Jane Goodall, “What Stands to Reason” Review of Wakuwal, Sydney Review of Books, https://sydneyreviewofbooks.com/wakuwal-another-science-is-possible/

 

 

Australia needs a new narrative that binds all who live here. It is not just that there is a “whispering in
the hearts” 1 of white Australians wanting to end the lie that the British government colonized terra
nullius – a land without people in 1788. There is a yearning to belong and to understand the majesty of
Australia’s lands and seas. This overwhelming feeling floods the minds of anyone who lives here for any
length of time.
It was from this place of longing that I imagined an Irish fairy, a mokoy, looking over the trials of her
country men and women sent so far from home, trying and finally succeeding to make a connection
between worlds.
Beyond the diasporas of culture and language that have pondered the antipodes, this place we call
“Australia” demands its narrative and the people who truly sing and dance the land itself are our first
nations Aboriginal peoples. They are the oldest living culture on earth. Beyond all of our attempts to
understand this place and to build edifices, parliaments and constitutions, the first nations peoples hold
the secret to Australia’s future in the world.
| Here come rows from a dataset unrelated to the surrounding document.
theorem keeps_updLink {L : Nat} {s u : State} (h : Keeps L s u) (hm : 0x10000000 &&& L = 0x10000000) {a1 a2} : Keeps L s (State.updLink u a1 a2) := by
  refine h.step (m := 0x10000000) ?_ hm
  unfold State.updLink
  repeat' first
  | with_reducible assumption
  | with_reducible exact Keeps.refl _ _
  | (extract_lets +onlyGivenNames x; refine Keeps.cut x ?_ (fun hx => ?_); rotate_left; rename State => z; rotate_right; unfold x; clear x)
  | (extract_lets +onlyGivenNames x; revert x; intro y)
  | with_reducible refine Keeps.foldl ?_ (fun v e => ?_)
  | with_reducible refine Keeps.ite ?_ ?_
  | split
  | exact Keeps.upd (by with_reducible assumption)
  | exact Keeps.upd (Keeps.refl _ _)
  | (clear_value *; split)

theorem keeps_holdResult {L : Nat} {s u : State} (h : Keeps L s u) (hm : 0x800000 &&& L = 0x800000) {a1 a2} : Keeps L s (State.holdResult u a1 a2) := by
  refine h.step (m := 0x800000) ?_ hm
  unfold State.holdResult
  repeat' first
  | with_reducible assumption
  | with_reducible exact Keeps.refl _ _
  | (extract_lets +onlyGivenNames x; refine Keeps.cut x ?_ (fun hx => ?_); rotate_left; rename State => z; rotate_right; unfold x; clear x)
  | (extract_lets +onlyGivenNames x; revert x; intro y)
  | with_reducible refine Keeps.foldl ?_ (fun v e => ?_)
  | with_reducible refine Keeps.ite ?_ ?_
  | split
  | exact Keeps.upd (by with_reducible assumption)
  | exact Keeps.upd (Keeps.refl _ _)
  | (clear_value *; split)

theorem keeps_faultCtx {L : Nat} {s u : State} (h : Keeps L s u) (hm : 0x2000000 &&& L = 0x2000000) {a1 a2} : Keeps L s (State.faultCtx u a1 a2) := by
  refine h.step (m := 0x2000000) ?_ hm
  unfold State.faultCtx
  repeat' first
  | with_reducible assumption
  | with_reducible exact Keeps.refl _ _
  | (extract_lets +onlyGivenNames x; refine Keeps.cut x ?_ (fun hx => ?_); rotate_left; rename State => z; rotate_right; unfold x; clear x)
  | (extract_lets +onlyGivenNames x; revert x; intro y)
  | (with_reducible refine keeps_updCtx ?_ ?_ ..; rotate_left; (first | rfl | decide))
  | with_reducible refine Keeps.foldl ?_ (fun v e => ?_)
  | with_reducible refine Keeps.ite ?_ ?_
  | split
  | exact Keeps.upd (by with_reducible assumption)
  | exact Keeps.upd (Keeps.refl _ _)
  | (clear_value *; split)

theorem keeps_clearAtTick {L : Nat} {s u : State} (h : Keeps L s u) (hm : 0x80000 &&& L = 0x80000) {a1 a2} : Keeps L s (State.clearAtTick u a1 a2) := by
  refine h.step (m := 0x80000) ?_ hm
  unfold State.clearAtTick
  repeat' first
  | with_reducible assumption
  | with_reducible exact Keeps.refl _ _
  | (extract_lets +onlyGivenNames x; refine Keeps.cut x ?_ (fun hx => ?_); rotate_left; rename State => z; rotate_right; unfold x; clear x)
  | (extract_lets +onlyGivenNames x; revert x; intro y)
  | with_reducible refine Keeps.foldl ?_ (fun v e => ?_)
  | with_reducible refine Keeps.ite ?_ ?_
  | split
  | exact Keeps.upd (by with_reducible assumption)
  | exact Keeps.upd (Keeps.refl _ _)
  | (clear_value *; split)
This new narrative we are building is something stronger than law or constitution. It is about the
inclusion of strangers and of belonging to each other. The beautiful little girl with blonde hair embraces
her adoption by her Aboriginal family as something as important as a passport or marriage certificate or
even a family home. She feels new love in her heart. She has new names. She has new dances to learn,
new obligations and traditions that run back to the beginning of time itself.
Australia needs a new narrative because in the words of Paul Foss’ beautiful essay Theatrum Nondum
Cognitorum (Unrecognised Theatre) : “The whole of Australia is pure invention. There is no such
country, there are no such people”. 2
To have any reality the Australian nation and its constitution need to be adopted by Aboriginal first
nations peoples. Australia’s politicians and statesmen and women ruminate about the formal
constitutional recognition of Aboriginal peoples. But in the eyes of the wise it is the reverse that needs
to occur. There are many within the Aboriginal community who are skeptical about the formal
recognition of Aboriginal people by the politicians and by a formal national constitutional referendum.
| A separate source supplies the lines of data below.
theorem keeps_execNumSplitRaised (a0 u) : KeepsO 0xC23000084 u (execNumSplitRaised a0 u) := by
  unfold execNumSplitRaised
  repeat' first
  | with_reducible assumption
  | with_reducible exact Keeps.refl _ _
  | with_reducible refine KeepsO.next ?_
  | with_reducible exact KeepsO.fault _
  | (extract_lets +onlyGivenNames x; refine Keeps.cut x ?_ (fun hx => ?_); rotate_left; rename State => z; rotate_right; unfold x; clear x)
  | (extract_lets +onlyGivenNames x; refine KeepsO.cut x ?_ (fun hx => ?_); rotate_left; rename State => z; rotate_right; unfold x; clear x)
  | (extract_lets +onlyGivenNames x; revert x; intro y)
  | (with_reducible refine keeps_eventOpen ?_ ?_ ..; rotate_left; (first | rfl | decide))
  | (with_reducible refine keeps_updCtx ?_ ?_ ..; rotate_left; (first | rfl | decide))
  | with_reducible refine Keeps.foldl ?_ (fun v e => ?_)
  | with_reducible refine Keeps.ite ?_ ?_
  | with_reducible refine KeepsO.ite ?_ ?_
  | split
  | exact Keeps.upd (by with_reducible assumption)
  | exact Keeps.upd (Keeps.refl _ _)
  | (clear_value *; split)

theorem keeps_execShadowPass (a0 u) : KeepsO 0x42D041484 u (execShadowPass a0 u) := by
  unfold execShadowPass
  repeat' first
  | with_reducible assumption
  | with_reducible exact Keeps.refl _ _
  | with_reducible refine KeepsO.next ?_
  | with_reducible exact KeepsO.fault _
  | (extract_lets +onlyGivenNames x; refine Keeps.cut x ?_ (fun hx => ?_); rotate_left; rename State => z; rotate_right; unfold x; clear x)
  | (extract_lets +onlyGivenNames x; refine KeepsO.cut x ?_ (fun hx => ?_); rotate_left; rename State => z; rotate_right; unfold x; clear x)
  | (extract_lets +onlyGivenNames x; revert x; intro y)
  | (with_reducible refine Keeps.bump ?_ ?_ ?_; rotate_left; (first | rfl | decide); (first | rfl | decide))
  | (with_reducible refine keeps_updBatt ?_ ?_ ..; rotate_left; (first | rfl | decide))
  | (with_reducible refine Keeps.raise ?_ ?_ ?_ ?_; rotate_left; (first | rfl | decide); (first | rfl | decide); (first | rfl | decide))
  | (with_reducible refine keeps_finding ?_ ?_ ..; rotate_left; (first | rfl | decide))
  | with_reducible refine Keeps.foldl ?_ (fun v e => ?_)
  | with_reducible refine Keeps.ite ?_ ?_
  | with_reducible refine KeepsO.ite ?_ ?_
  | split
  | exact Keeps.upd (by with_reducible assumption)
  | exact Keeps.upd (Keeps.refl _ _)
  | (clear_value *; split)

theorem keeps_execResetRebuild (a0 a1 u) : KeepsO 0xC141000 u (execResetRebuild a0 a1 u) := by
  unfold execResetRebuild
  repeat' first
  | with_reducible assumption
  | with_reducible exact Keeps.refl _ _
  | with_reducible refine KeepsO.next ?_
  | with_reducible exact KeepsO.fault _
  | (extract_lets +onlyGivenNames x; refine Keeps.cut x ?_ (fun hx => ?_); rotate_left; rename State => z; rotate_right; unfold x; clear x)
  | (extract_lets +onlyGivenNames x; refine KeepsO.cut x ?_ (fun hx => ?_); rotate_left; rename State => z; rotate_right; unfold x; clear x)
  | (extract_lets +onlyGivenNames x; revert x; intro y)
  | (with_reducible refine keeps_refReads ?_ ?_ ..; rotate_left; (first | rfl | decide))
  | (with_reducible refine keeps_rebuildRegions ?_ ?_ ..; rotate_left; (first | rfl | decide))
  | (with_reducible refine keeps_updCore ?_ ?_ ..; rotate_left; (first | rfl | decide))
  | with_reducible refine Keeps.foldl ?_ (fun v e => ?_)
  | with_reducible refine Keeps.ite ?_ ?_
  | with_reducible refine KeepsO.ite ?_ ?_
  | split
  | exact Keeps.upd (by with_reducible assumption)
  | exact Keeps.upd (Keeps.refl _ _)
  | (clear_value *; split)

end Sys2Proof.Machine
end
Why is it needed? We were always here! We will always be here. While the practical reality is that the
sooner constitutional recognition of Australia’s Aboriginal nations is achieved the better, it is a moot
point and I think we do need to turn the question on its head.
Wakuwal (Dream) 3 was my attempt to turn things on their heads. The old world of Ireland became a
new world, and the new world of Australia became the old world with a living culture 30 or more times
the history of Islam and Christianity. I wrote the book for my Aboriginal family who adopted me into
their world. The book is asking for Aboriginal Australians to bring our world and culture into their
dominions and to forgive us for our breath-taking ignorance. 4
1 Henry Reynolds, The Whispering in Our Hearts, University of NSW, 2018
2 Paul Foss, “Theatrum Nondum Cognitorum” in The Foreign Bodies Papers, Local Consumption Press, 2006
3 Wakuwal, Valentine Press, 2017, http://valentinepress.com.au/?page_id=2836
 
I am the great, great, great, great grandson of Honor Hughes of County Galway. Over the long one
hundred and seventy years since Honor and her sisters Mary and Ellen were separated from their family
and children and placed on the convict ship Maria bound for Van Diemens land, members of her family
have never returned to Galway. It has taken all this time to even conceptualise Honor and to imagine
what it must have been like in the famine year of 1848 to be wrenched away from the wild west of
Ireland. She was found guilty of stealing five sheep. In Wakuwal Honor, a survivor of the Irish genocide
lives alongside the great Tasmanian Aboriginal Queen Truganini a survivor of the Tasmanian genocide. I
imagined them on Bruny Island in a post-traumatic state. H.G. Wells wrote War of the Worlds after
reading of the barbarism of Tasmania, it was almost too much to comprehend and yet from these two
women new possibilities would arise. My story begins from this double trauma.
My Aboriginal family could go back many generations and recite the names of hundreds of their gurrutu
(kinship) relatives with ease and it was they who encouraged me to find my ancestors. My fathers
mother did such a good job of covering up our convict past that she anglicized everything to the point
that I had no awareness of my Irish ancestry at all.
There are now five generations of my ancestors backbones buried in the earth of this land. All my
dreams are of this place and since I was a small boy I have longed to connect and understand. But my
father was the first of all his family to go to university. He wrote of James Joyce’s Stephen Daedelus and
a long silent bell began to ring softly. The city of Melbourne became for me a Dublin muddled with
stories of ancient Maarga (spirit beings) from Aboriginal worlds.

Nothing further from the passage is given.